WHAT THE EXERCISE ASKS: The answer is to be an exact copy of the lines below running from the line with "def trigFieldsOf (m" down to the line with "does not). -/", both ends included, and nothing more.

[DATA PROVIDED — start]

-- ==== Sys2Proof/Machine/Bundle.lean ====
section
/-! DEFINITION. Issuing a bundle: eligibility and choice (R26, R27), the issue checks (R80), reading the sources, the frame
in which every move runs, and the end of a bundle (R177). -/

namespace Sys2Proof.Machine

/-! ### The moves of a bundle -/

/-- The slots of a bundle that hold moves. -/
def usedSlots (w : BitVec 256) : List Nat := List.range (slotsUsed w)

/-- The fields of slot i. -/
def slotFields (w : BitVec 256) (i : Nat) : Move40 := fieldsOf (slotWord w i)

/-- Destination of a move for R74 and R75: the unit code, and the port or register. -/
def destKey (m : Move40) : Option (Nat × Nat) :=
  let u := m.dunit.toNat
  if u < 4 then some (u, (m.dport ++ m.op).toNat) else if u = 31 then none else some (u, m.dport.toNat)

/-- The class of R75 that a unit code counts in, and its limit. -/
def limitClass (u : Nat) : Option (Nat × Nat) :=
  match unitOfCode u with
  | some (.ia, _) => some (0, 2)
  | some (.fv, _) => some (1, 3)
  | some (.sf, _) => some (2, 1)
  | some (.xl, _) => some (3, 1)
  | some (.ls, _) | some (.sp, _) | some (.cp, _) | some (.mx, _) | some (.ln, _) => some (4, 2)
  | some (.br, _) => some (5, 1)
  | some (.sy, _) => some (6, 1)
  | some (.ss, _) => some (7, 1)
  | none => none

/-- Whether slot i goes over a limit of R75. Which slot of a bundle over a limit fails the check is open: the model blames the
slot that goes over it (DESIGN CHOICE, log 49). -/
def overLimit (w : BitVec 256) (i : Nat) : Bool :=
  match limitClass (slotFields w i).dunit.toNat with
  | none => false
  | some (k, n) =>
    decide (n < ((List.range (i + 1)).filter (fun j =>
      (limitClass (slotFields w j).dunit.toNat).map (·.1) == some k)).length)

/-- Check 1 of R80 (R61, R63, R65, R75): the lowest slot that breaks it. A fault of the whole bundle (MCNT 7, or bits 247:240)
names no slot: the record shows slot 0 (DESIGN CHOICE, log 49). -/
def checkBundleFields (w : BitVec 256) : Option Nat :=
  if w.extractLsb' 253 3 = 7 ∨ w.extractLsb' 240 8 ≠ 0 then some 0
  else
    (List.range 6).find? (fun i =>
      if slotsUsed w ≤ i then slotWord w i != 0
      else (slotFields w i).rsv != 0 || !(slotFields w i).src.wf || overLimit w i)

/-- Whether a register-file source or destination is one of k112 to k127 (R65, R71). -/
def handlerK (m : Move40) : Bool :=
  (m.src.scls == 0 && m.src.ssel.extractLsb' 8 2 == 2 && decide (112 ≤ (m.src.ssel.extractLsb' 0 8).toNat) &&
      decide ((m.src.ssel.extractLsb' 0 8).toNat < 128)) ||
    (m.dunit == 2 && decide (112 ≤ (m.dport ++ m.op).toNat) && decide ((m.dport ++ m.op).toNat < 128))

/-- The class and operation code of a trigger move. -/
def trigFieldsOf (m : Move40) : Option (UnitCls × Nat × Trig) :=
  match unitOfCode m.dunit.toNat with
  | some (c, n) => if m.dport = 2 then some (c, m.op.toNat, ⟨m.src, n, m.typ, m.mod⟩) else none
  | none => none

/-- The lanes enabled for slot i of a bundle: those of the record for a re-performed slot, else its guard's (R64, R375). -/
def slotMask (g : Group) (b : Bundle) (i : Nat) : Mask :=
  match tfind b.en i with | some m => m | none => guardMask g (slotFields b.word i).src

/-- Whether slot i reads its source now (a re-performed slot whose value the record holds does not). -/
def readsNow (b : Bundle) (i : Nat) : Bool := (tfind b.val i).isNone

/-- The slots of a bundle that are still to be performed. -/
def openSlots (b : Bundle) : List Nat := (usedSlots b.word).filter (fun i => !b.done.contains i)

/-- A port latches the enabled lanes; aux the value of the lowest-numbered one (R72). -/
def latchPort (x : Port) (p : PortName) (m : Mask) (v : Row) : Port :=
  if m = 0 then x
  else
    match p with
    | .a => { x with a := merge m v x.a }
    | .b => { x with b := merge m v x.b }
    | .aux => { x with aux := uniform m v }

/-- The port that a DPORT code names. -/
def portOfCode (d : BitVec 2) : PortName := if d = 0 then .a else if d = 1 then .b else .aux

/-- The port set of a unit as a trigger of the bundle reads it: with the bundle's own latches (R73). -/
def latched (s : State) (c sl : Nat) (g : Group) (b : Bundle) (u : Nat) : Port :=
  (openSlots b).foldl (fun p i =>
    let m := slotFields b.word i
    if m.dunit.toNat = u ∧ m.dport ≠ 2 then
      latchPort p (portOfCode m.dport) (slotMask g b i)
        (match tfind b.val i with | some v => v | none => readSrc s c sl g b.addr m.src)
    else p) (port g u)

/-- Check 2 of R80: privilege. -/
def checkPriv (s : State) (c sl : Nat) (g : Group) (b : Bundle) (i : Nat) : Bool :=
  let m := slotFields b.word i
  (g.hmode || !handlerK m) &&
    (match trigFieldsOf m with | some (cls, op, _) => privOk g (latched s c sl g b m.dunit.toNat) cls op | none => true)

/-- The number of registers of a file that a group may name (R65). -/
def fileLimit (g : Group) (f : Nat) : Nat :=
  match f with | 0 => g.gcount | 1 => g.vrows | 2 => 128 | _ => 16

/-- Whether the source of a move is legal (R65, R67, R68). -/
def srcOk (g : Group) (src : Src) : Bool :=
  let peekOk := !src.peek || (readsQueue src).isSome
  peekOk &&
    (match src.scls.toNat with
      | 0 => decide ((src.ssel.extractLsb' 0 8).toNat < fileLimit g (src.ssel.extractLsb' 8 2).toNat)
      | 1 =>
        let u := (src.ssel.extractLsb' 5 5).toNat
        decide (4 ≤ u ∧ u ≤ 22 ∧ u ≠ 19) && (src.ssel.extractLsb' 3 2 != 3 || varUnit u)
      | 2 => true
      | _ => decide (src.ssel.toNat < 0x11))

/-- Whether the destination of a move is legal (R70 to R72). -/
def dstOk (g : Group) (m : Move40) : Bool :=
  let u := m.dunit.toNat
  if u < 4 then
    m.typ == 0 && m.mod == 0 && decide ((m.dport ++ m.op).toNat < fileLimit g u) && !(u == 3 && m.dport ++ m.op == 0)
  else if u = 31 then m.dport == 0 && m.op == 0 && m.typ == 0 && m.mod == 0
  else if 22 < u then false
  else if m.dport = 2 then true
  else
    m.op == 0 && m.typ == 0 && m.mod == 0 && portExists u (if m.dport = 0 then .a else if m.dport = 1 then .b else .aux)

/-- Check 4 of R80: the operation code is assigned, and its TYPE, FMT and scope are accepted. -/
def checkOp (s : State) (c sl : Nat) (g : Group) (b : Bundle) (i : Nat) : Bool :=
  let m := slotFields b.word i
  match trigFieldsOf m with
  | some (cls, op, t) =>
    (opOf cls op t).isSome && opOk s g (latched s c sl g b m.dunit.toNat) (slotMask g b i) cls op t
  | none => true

[DATA PROVIDED — finish]

FINISHED TASK:
def trigFieldsOf (m : Move40) : Option (UnitCls × Nat × Trig) :=
  match unitOfCode m.dunit.toNat with
  | some (c, n) => if m.dport = 2 then some (c, m.op.toNat, ⟨m.src, n, m.typ, m.mod⟩) else none
  | none => none

/-- The lanes enabled for slot i of a bundle: those of the record for a re-performed slot, else its guard's (R64, R375). -/
def slotMask (g : Group) (b : Bundle) (i : Nat) : Mask :=
  match tfind b.en i with | some m => m | none => guardMask g (slotFields b.word i).src

/-- Whether slot i reads its source now (a re-performed slot whose value the record holds does not). -/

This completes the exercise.